Researching today, and past two days, transportation in Appalachia Kentucky in the 1880s. Should finish this up today.
When an ancestor moves a significant distance, as my great grandfather John Dean did in 1885, it's natural to wonder how that ancestor got there. Remember, no automobiles. The choices:
- Horse and wagon
- Horseback.
- Train, steam engine
- River, flat boats, barges, steamboats
The 1870's initiated a new era in Kentucky's transportation history. Closer markets, cheaper goods, and expanded shopping facilities combined to produce the "Age of Railroading." Between 1870 and 1900 railway mileage tripled. The Louisville & Nashville, Mobile & Ohio, Illinois Central, Cincinnati-Southern, Chesapeake & Ohio and Norfolk & Western plus a host of intrastate lines vied with each other in various regions of the state... No state highway system existed in Kentucky, and the counties had the responsibility for highway construction and maintenance. These roads, many of which were toll pikes, were so poor that residents traveled them only as a last resort; the era of better highways in Kentucky awaited the coming of the automobile.

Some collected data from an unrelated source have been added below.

/-- Debug unlock (R400): one attempt for each challenge. True: the device is unlocked and zeroised. -/
def debugUnlock (s : State) (value : List Byte) : Bool × State :=
  let n := fieldAt value 0 1
  let ok := (n == 3 || n == 4) && (match (slotOf s n).key with
    | .verify p => ecdsaVerify p (slice value 1 96) (s.keys.challenge ++ serialBytes)
    | _ => false)
  let s := newChallenge s
  if ok then
    let s := privateSlots.foldl clearSlot s
    (true, setKeyringState (setKeys s fun k => { k with zeroised := true, unlocked := true }) 3)
  else (false, s)

/-- A slot's mask is replaced when it is due (R390). -/
def remaskSlot (s : State) (n mask : Nat) : State :=
  let x := slotOf s n
  if s.now < x.due then s
  else setKeys s fun k => { k with slots := mapPut k.slots n { x with mask := mask, due := x.due + 10 * msT } }

/-- The DRBG reseeds; DEGRADED continues from the last seed (R392). -/
def reseedDrbg (s : State) : State :=
  if s.keys.degraded then s
  else
    let (v, s) := freshValue s
    setKeys s fun k => { k with drbg := v }

/-- A health test ends (R392). -/
def healthStep (s : State) (pass : Bool) : State :=
  let up (s : State) (d : Bool) : State :=
    let s := setKeys s fun k => { k with degraded := d }
    if 2 ≤ getPropN s sysObj pSystemKeyringState then s else setKeyringState s (bit01 d)
  if !pass then up (setKeys s fun k => { k with passes := 0 }) true
  else
    let n := s.keys.passes + 1
    let s := setKeys s fun k => { k with passes := min n 1024 }
    if s.keys.degraded && decide (1024 ≤ n) then up s false else s

/-! ### Re-enrolment (R402) -/

/-- Whether re-enrolment may start. -/
def canReenrol (s : State) : Bool :=
  let o := s.keys.otp
  getProp s sysObj pSystemKeyringState == 0 && (s.cc.source == 1 || s.cc.source == 2) && !s.keys.unlockReset &&
  (freeBank o).isSome && decide (o.bankDay + 1826 ≤ o.days)

/-- The free bank is begun. -/
def beginReenrol (s : State) : State :=
  match freeBank s.keys.otp with
  | some b => setKeys (setOtp s fun o => { o with banks := otpBit o.banks b }) fun k => { k with reenrolling := true }
  | none => s

/-- Re-enrolment ends: the completion bit is burnt last, or the older bank stays in use. -/
def endReenrol (s : State) (seedOk : Bool) : State :=
  let s := setKeys s fun k => { k with reenrolling := false }
  if !seedOk then s
  else
    let b := ((List.range 6).filter fun k => bitOf s.keys.otp.banks k).foldl max 0
    otpProps (setOtp s fun o => { o with bankDone := otpBit o.bankDone b, bankDay := max o.bankDay o.days })

end Sys2Proof.Machine
end

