-- ==== Sys2Proof/Machine/Heads.lean ====
section
/-! DEFINITION. What a head does at a hinge and between hinges: taking commits, choosing frames, failover, coverage, still
mode, display events and underruns (R59 to R64, R68, R75, R140, R146 to R154, R225 to R242, R307, R308). -/

namespace Sys2Proof.Machine

/-! ### What a commit changes -/

/-- The routes of a head. -/
def headRoutes (s : State) (h : Nat) : List ObjId :=
  (objsOf s clsRoute).filter fun r => getPropN s r pRouteHead == headObj h

/-- Clamp what the applied geometry narrows, and reduce the phase (R58, R224, R243). -/
def reclampHead (s : State) (h : Nat) : State :=
  let o := headObj h
  let s := setProps (clampRaster s o) o pHeadMatchLine 0 [clampInt 0 (getProp (clampRaster s o) o pHeadRaster 3 - 1) (getProp s o pHeadMatchLine)]
  let p := periodOf s o
  if getPropN s o pHeadCadence ≠ 0 ∧ p.1 ≤ getPropN s o pHeadPhase * nsT * p.2 then setProp s o pHeadPhase 0 (phaseOf s o / nsT : Nat)
  else s

/-- The surfaces that firmware allocated for a commit come into use, in place of those they replace (R216, R238, R288). -/
def installMade (s : State) (made : List (Nat × ObjId)) : State :=
  made.foldl (fun s m =>
    match headIdx m.1 with
    | some h =>
      let old := (headRt s h).holdSurf
      let s := if old = 0 then s else freeSurface s old
      setProp (updHead s h fun x => { x with holdSurf := m.2 }) m.1 pHeadHoldSurface 0 m.2
    | none =>
      if m.1 < 0x100000000 then
        let old := accOf s m.1
        setProp (if old = 0 then s else freeSurface s old) m.1 pTconvAccSurface 0 m.2
      else
        let k := m.1 - 0x100000000
        let s := match mapGet s.delayLines k with | some o => freeSurface s o | none => s
        { s with delayLines := mapPut s.delayLines k m.2, delayCount := mapDel s.delayCount (k / 16) }) s

/-- Free the hold surface of a head, and end still mode (R238). -/
def freeHold (s : State) (h : Nat) : State :=
  let old := (headRt s h).holdSurf
  let s := if old = 0 then s else freeSurface s old
  setProp (updHead s h fun x => { x with holdSurf := 0, capturing := false }) (headObj h) pHeadHoldSurface 0 0

/-- STILL_STATE at a change (R239). -/
def setStill (s : State) (h v : Nat) : State :=
  let o := headObj h
  if getPropN s o pHeadStillState = v then s
  else postEvent (setProp s o pHeadStillState 0 v) 0x0706 o (hingeArg s o v)

/-- A layer moves to its backup or primary (R152, R153). -/
def flipLayer (s : State) (h : Nat) (l : ObjId) (toBackup : Bool) (cause miss : Nat) : State :=
  let s := bumpProp (setProp s l pLayerOnBackup 0 (int01 toBackup)) l pLayerFailovers
  postEvent s (if toBackup then 0x0604 else 0x0605) l (hingeArg s (headObj h) (cause + miss * 256))

/-- A commit wrote `layer.route`, `layer.backup` or `layer.select` (R153). -/
def resetLayer (s : State) (h : Nat) (l : ObjId) : State :=
  let was := getProp s l pLayerOnBackup == 1
  let want := getProp s l pLayerSelect == 2
  let left := getPropN s l pLayerMissCount (bit01 was)
  let s := setLayerRt s l { layerRt s l with switchNext := none, good := [0, 0] }
  let s := setProps s l pLayerMissCount 0 [0, 0]
  if want && !was then flipLayer s h l true 1 left
  else if was && !want then flipLayer s h l false 2 left
  else s

/-- A LAYER is removed (R67): its lease is released. -/
def removeLayer (s : State) (l : ObjId) : State :=
  let x := layerRt s l
  let s := match x.leased with | some o => dropLease s o (.layer l) | none => s
  dropObject { s with layers := mapDel s.layers l } l

/-- A ROUTE is removed: a running one stops, and the object goes with its last job (R67, R140). -/
def removeRoute (s : State) (r : ObjId) : State :=
  let s := setRouteRt s r { routeRt s r with removed := true }
  match getProp s r pRouteState with
  | 0 => dropObject { s with routes := mapDel s.routes r } r
  | 1 => routeStop s r
  | _ => s

def removeObj (s : State) (o : ObjId) : State :=
  if objCls o = clsLayer then removeLayer s o else if objCls o = clsRoute then removeRoute s o else dropObject s o

/-- The units and rings of a running route follow its applied stages (R136, R137). -/
def reclaimRoute (s : State) (r : ObjId) : State :=
  let x := routeRt s r
  let us := ((routeStages s r).map (·.units)).flatten
  let gs := (routeStages s r).map (·.ring)
  let s := (x.ringsHeld.filter fun g => !gs.contains g).foldl (fun s g => unbindStage s r g) s
  let s := (x.units.flatten.filter fun u => !us.contains u).foldl (fun s u =>
    if objCls u = clsShaper then setProp (setProp (setProp s u pShaperRoute 0 0) u pShaperState 0 0) u pShaperSlices 0 10
    else setProp (setProp s u pTconvRoute 0 0) u pTconvState 0 0) s
  -- a stage that is no SHAPE stage any more gives its slices back
  let s0 := s
  let s := { s with slices := s.slices.filter fun z => decide (z.owner ≠ r) || resWaits s z ||
    (match (routeStages s r)[z.stage]? with | some g => g.kind == 1 | none => false) }
  claimUnits (restoreIfFreed s0 s (evalState s [] [])) r

/-- A new input sequence begins on the CONVERT stages of a route, and stage 0 waits for its new source (R150, R209, R220). -/
def newSequence (s : State) (r : ObjId) (th : Ticks) (source : Bool) : State :=
  let x := routeRt s r
  setRouteRt s r { x with stages := x.stages.zipIdx.map fun g =>
    let y := { g.1 with seqHinge := th, seqOrder := s.orders, prevWin := none, seen := [] }
    if source ∧ g.2 = 0 then { y with waiting := none } else y }

/-- The tone properties whose change starts the source peak again (R195). -/
def tonePids : List Nat :=
  [pShaperToneMode, pShaperToneBasis, pShaperToneTarget, pShaperToneKnee, pShaperToneSrcPeak, pShaperToneMeasure]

The railroad greatly altered the lifestyles of all but the most isolated Kentuckians by stimulating the industrial development of the state.~ http://www.ket.org/kentuckystory/program8.htm
I'm thinking the combination of riverboat and train, including a little walking in between, is how a lot of the people traveled in the 1880s.

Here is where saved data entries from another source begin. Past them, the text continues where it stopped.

-- ==== Sys2Proof/Machine/Deadlines.lean ====
section
/-! DEFINITION. What becomes of a request in flight when its deadline comes, or when pair A stops: it completes with
ABANDONED and the device is as it was before it (R39, R43, R45, R46, R66, R74, R306, R402). -/

namespace Sys2Proof.Machine

/-- Undo a planned move that has not taken place (R43). -/
def cancelMove (s : State) (kind index : Nat) : State :=
  match workOf s kind index with
  | none => s
  | some w =>
    if w.test || !w.planned then putWork s { w with req := none }
    else
      let s := dropWork s kind index
      match kind with
      | 0 =>
        match (List.range 96).find? fun l => coreOf s l == index with
        | some l => setLaneTx s l { laneTxOf s l with sparing := none }
        | none => s
      | 1 =>
        match s.fsMoves.find? fun v => v.old == index && v.planned with
        | some v => dropMove s v.lpc
        | none => s
      | _ => match w.spare with | some n => setRole s (unitIdx kind n) 1 false | none => s

/-- FREEING is cleared, and leases may be taken again (R122). -/
def unfree (s : State) (o : ObjId) : State :=
  if objCls o = clsRing then capProps (unfreeRing s o) o
  else updSurf s o fun f => { f with freeing := false }

/-- A flight ends with ABANDONED (R43). -/
def abandonFlight (s : State) (f : Flight) : State :=
  let out (s : State) : State := completeFlight s f (cplStatus stAbandoned)
  match f.waits with
  | .payload | .turn _ => withTaken (out s) f.req id
  | .commit h id =>
    match commitOf s h id with
    | some c => withdrawAtDeadline s h c
    | none => out s
  | .group gid => match groupOf s gid with | some _ => expireGroup s gid | none => out s
  | .free o => out (unfree s o)
  | .exportOf _ => out { s with charges := mapDel s.charges (exportKey f.req.mb f.req.cnt) }
  | .repair kind index => out (cancelMove s kind index)
  | .fwUpdate => out s
  | .reenrol => out (setKeys s fun k => { k with reenrolling := false })

/-- What the brace state under way has added to a long deadline so far (R433). -/
def braceExtra (s : State) (f : Flight) : Ticks :=
  match s.power.braceAt with
  | some b => if f.cls = .long then s.now - max b f.req.start else 0
  | none => 0

/-- Whether a flight's deadline has come: a suspended one has none (R46), and the brace state extends a long one (R433). -/
def flightDue (s : State) (f : Flight) : Bool := f.left.isNone && decide (f.deadline + braceExtra s f ≤ s.now)

/-- REQUEST_DEADLINE_EXPIRY. -/
def expireRequest (s : State) (mb cnt : Nat) : State :=
  match flightOf s mb cnt with
  | some f => if flightDue s f then abandonFlight s f else s
  | none => s

/-- HINGE_DEADLINE_WITHDRAW. -/
def expireHinge (s : State) (mb cnt : Nat) : State :=
  match flightOf s mb cnt with
  | some f => if flightDue s f && decide (f.cls = .hinge) then abandonFlight s f else s
  | none => s

/-- PROGRESS: at least every 500 ms of a long operation (R45). -/
def progressStep (s : State) (mb cnt thousandths : Nat) : State :=
  match flightOf s mb cnt with
  | some f =>
    if f.cls = .long then
      let s := { s with flights := s.flights.map fun g => if g.req = f.req then { g with lastProgress := s.now } else g }
      postEvent s 0x1301 sysObj (min thousandths 1000)
    else s
  | none => s

/-- The slowest frame period among heads of this device; a member on another device counts as 1 s (R45). -/
def slowest (s : State) (heads : List Nat) (remote : Bool) : Ticks :=
  (heads.map fun h => framePeriod s (headObj h)).foldl max (if remote then secT else 0)

/-- The deadline of a hinge-class request of given heads, from an instant. -/
def hingeDeadline (s : State) (from' : Ticks) (heads : List Nat) (remote : Bool) : Ticks :=
  from' + 2 * slowest s heads remote + noHeadDeadline

end Sys2Proof.Machine
end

John, age 20, was traveling from Orangeburg, Kentucky, the last home he lived in with his parents, to Casey County, Kentucky, 134 miles south.
What did he do there? He married his first wife.
Fifteen years later, he married my Great Grandmother Nellie. My Grandfather Frank was three years old by the time John got the divorce from Delila, his first wife.
And so started the life of my rogue Grandfather Frank Dean.
What I'm wondering today is, when John traveled to Casey County in 1885, did he ask to borrow the family horse and buggy from his father Elisha?